Monday, 5 November 2012
Symphony III and Foyer (Loews Vanderbilt Hotel)
Jared L. Guyer, NOAA/NWS/SPC, Norman, OK; and J. A. Hart
Among other factors, it is well-established that influences of at least sufficiently strong vertical shear and storm relative helicity (SRH) within the lowest 1-2 km AGL are important ingredients with respect to supercells that produce tornadoes. Observationally monitoring temporal trends and relatively fine-scale changes of low-level shear and SRH, through means such as Weather Surveillance Radar-1988 Doppler (WSR-88D) network derived VAD (Velocity Azimuth Display) Wind Profile (VWP) and wind profiler network data, are of prime importance to operational forecasters at the Storm Prediction Center (SPC) and other National Weather Service (NWS) offices.
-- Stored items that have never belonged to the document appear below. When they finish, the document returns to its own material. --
-- ==== Sys2Proof/Machine/Loss.lean ====
section
/-!
DEFINITION. Fence signals, the walk of a ring without execution, the loss of a context, the end and the stop of a
command (R113, R177, R181, R242 to R248, R266, R274, R275, R352).
-/
namespace Sys2Proof.Machine

/-- The fence and the value of a SIGNAL. -/
def cmdSignal (b : List Byte) : W64 × W64 := (BitVec.ofNat 64 (fieldAt b 8 8), BitVec.ofNat 64 (fieldAt b 0x10 8))

/-- What a step of a walk came to: it goes on with a value, meets something it cannot use, or stalls (R247). -/
inductive WalkGet (α : Type) where
  | ok (a : α)
  | bad
  | stall
  deriving DecidableEq, Repr

/-- The command processor's own place among the units that a stop waits for (R274). -/
def cpUnit : Nat := 0xFFFFFFFF

namespace State

/-- An OBJECT event record ends a held request: DONE 0, INVALID 1, BUSY 2, NO_ROOM 3 (R234). -/
def objEvent (s : State) (r : ObjReq) (p ctx queue result : Nat) (value : W64) : State :=
  let s := { s with objHeld := s.objHeld.erase r }
  s.postEvent die0 p 0 { type := 3, ctx := ctx, queue := queue, fence := BitVec.ofNat 64 (result * 65536 + r.tag),
                         value := value }

/-- A fence address lies, aligned, in a LIVE object of the partition with the FENCE flag (R243). -/
def fenceOk (s : State) (p va : Nat) : Bool :=
  decide (va % 16 = 0) && s.mos.values.any fun m =>
    decide (m.st = .live) && m.isFence && decide (m.partition = p) && decide (m.base.toNat ≤ va) &&
      decide (va + 16 ≤ m.base.toNat + m.length.toNat)

/-- The event record of a fence signal (Table 12-9). -/
def fenceRec (f : FenceSig) (cookie : W32) (detail : List Byte) : EventRec :=
  { type := 1, ctx := f.ctx, queue := f.queue, fence := f.va, value := f.value, status := f.status, cookie := cookie,
    detail := detail }

/-- A signal that cannot be made is an undeliverable completion, and its context is lost with a code
(R243, R245, R275). -/
def fenceLost (s : State) (f : FenceSig) (code : Nat) : State :=
  let d := dieOf f.src
  (s.logUndeliverable d (s.ctx f.ctx).partition (fenceRec f 0 [])).lose d f.ctx code 1 (.outside code f.va.toNat)

/-- The queues homed on a die whose WAIT watches a granule read their value again (R263). -/
def wakeWaits (s : State) (d : DieId) (pa : Nat) : State :=
  { s with queues := s.queues.mapKV fun n k =>
      if (queueOf n).die = d ∧ k.wait = .cond then
        match s.xlate d 2000 (s.ctx k.ctx).partition k.ctx (fieldAt k.cmd 8 8) .read with
        | .hit x _ => if x / 64 = pa / 64 then { k with reread := true } else k
        | _ => k
      else k }

/-- The fence unit of the serving die acts on a signal at a physical address: it reads the record, compares, and writes; none while
a request of it is on its way (R245). DEDUCED, log entry 31. -/
def fenceAct (s : State) (d : DieId) (n pa : Nat) (f : FenceSig) : State × Option FenceSig :=
  let p := (s.ctx f.ctx).partition
  let o : Owner := .fence n
  let bad := fun s : State => (s.busDone d o, some { f with result := some false, bad := true })
  match s.busRead d o p f.ctx f.va.toNat pa 16 noRange true with
  | (s, .wait) => (s, none)
  | (s, .error _) => bad s
  | (s, .ok cur) =>
    if signed 64 (f.value - BitVec.ofNat 64 (fieldAt cur 0 8)).toNat < 0 then
      let c := s.ctx f.ctx
      ((s.busDone d o).putCtx f.ctx { c with drops := satInc c.drops }, some { f with result := some false })
    else
      match s.busWrite d o p f.ctx f.va.toNat pa (bytesLE 8 f.value.toNat ++ bytesLE 4 f.status.toNat) noRange true with
      | (s, .wait) => (s, none)
      | (s, .error _) => bad s
      | (s, .ok _) =>
        ((s.busDone d o).wakeWaits d pa,
          some { f with result := some true, cookie := BitVec.ofNat 32 (fieldAt cur 12 4), time := (s.die d).count })

/-- The fence unit of a die is acting on another signal to the fence: signals to one fence are served one after another (R245). -/
def fenceBusy (s : State) (d : DieId) (n pa : Nat) : Bool :=
  (s.die d).bus.any fun b =>
    match b.owner with
    | .fence m => decide (m ≠ n) && decide (b.pa = pa)
    | _ => false

/-- The signalling command processor takes the result of a signal: the event record, or an undeliverable completion; and the
number of the record where that waits (R19, R245, R275). DEDUCED, log entry 31. -/
def fenceEnd (s : State) (f : FenceSig) : State × Option Nat :=
  let d := dieOf f.src
  let c := s.ctx f.ctx
  let n := s.eventNext
  if f.bad then (s.fenceLost f 0x1305, none)
  else if f.result = some true then
    let e := fenceRec f f.cookie (bytesLE 8 f.time.toNat)
    match s.tryEvent d c.partition c.evring e with
    | (t, none) => (t, if (t.die d).evWait.any fun x => decide (x.1 = n) then some n else none)
    | (t, some (code, info)) => (t.eventFailed d c.partition e code info, none)
  else (s, none)

/-- The signalling die's fence unit translates a signal for its read and its write. -/
def fenceXlate (s : State) (d : DieId) (n : Nat) (f : FenceSig) : State × Xlate :=
  let p := (s.ctx f.ctx).partition
  match s.xlateNow d (.fence n) p f.ctx f.va.toNat .read with
  | (s, .hit _ _) => s.xlateNow d (.fence n) p f.ctx f.va.toNat .write
  | x => x

/-- A signal is translated and goes to the fence unit of the serving die, or waits for translation service; a request to
another die is counted on its range entry. One whose segment block cannot be used loses its context with the code of that; for a
context that is LOST it is an undeliverable completion (R16, R245, R247, R300, R303). DEDUCED, log entry 31. -/
def fenceSend (s : State) (n : Nat) : State :=
  match s.fences.find? n with
  | none => s
  | some f =>
    let d := dieOf f.src
    let p := (s.ctx f.ctx).partition
    let bad := fun s : State =>
      ({ s with fences := s.fences.put n { f with result := some false, bad := true } }).sendMsg d d (.fenceRes n)
    match s.fenceXlate d n f with
    | (s, .hit pa range) =>
      let s := s.busDone d (.fence n)
      let e := dieOf (pa / 2 ^ 49)
      if s.reaches d (pa / 2 ^ 49) then
        let s := if e = d then s else s.hotCount d p f.ctx range 1
        ({ s with fences := s.fences.put n { f with pa := some pa, range := range, sentAt := (s.die d).ticks } }).sendMsg d e
          (.fence n)
      else bad (s.report d 0x1503 (s.unreachMask d))
    | (s, .fault c r) => s.faultAccess d c r (.fence n) p f.ctx f.va.toNat .write
    | (s, .miss) => s
    | (s, .lost code info) =>
      let s := s.busDone d (.fence n)
      if (s.ctx f.ctx).st = .lost then bad s else s.lose d f.ctx code 1 (.outside code info)

/-- A signal of a walk of a queue's commands goes to the fence unit, and the walk waits for its result; false where it is over at
once (R243, R247). -/
def walkSignal (s : State) (f : FenceSig) : State × Bool :=
  if !s.fenceOk (s.ctx f.ctx).partition f.va.toNat then (s.fenceLost f 0x1203, false)
  else
    let n := s.fenceNext
    (({ s with fences := s.fences.put n f, fenceNext := n + 1 }).fenceSend n, true)

/-- A signal of a queue's walk is on its way. -/
def walkFence (s : State) (q : QueueId) : Bool :=
  s.fences.values.any fun f => decide (f.queue = q.key) && !f.exec

/-- A read of the walk (R247). -/
def walkRead (s : State) (q : QueueId) (va n : Nat) : State × WalkGet (List Byte) :=
  let ctx := (s.queue q).ctx
  let p := s.queuePart q
  match s.readVa q.die (.accept q.key) p ctx va n .read true with
  | (s, .ok bs) => (s, .ok bs)
  | (s, .wait) => (s, .stall)
  | (s, .err _) => (s, .bad)
  | (s, .fault c r a) =>
    if (s.queue q).walkFail.contains a then (s, .bad) else (s.faultAccess q.die c r (.accept q.key) p ctx a .read, .stall)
A multi-year (2008-2011) WSR-88D VWP dataset is used to examine the magnitude and temporal trends of low-level shear and SRH associated with tornadic environments. Of particular focus are observed supercells over the contiguous United States that produced strong tornadoes (EF2 and greater) within close proximity (<75 km) to a network WSR-88D. In aggregate, these data help resolve the fine-scale variability and low-level wind trends near supercells associated with strong tornadoes. While many prior studies have utilized observed proximity soundings and/or model-based (e.g. RUC) analyses, this WSR-88D VWP-based analysis provides additional observationally-based insight into the low-level wind profiles of near-storm environments associated with strong tornadoes.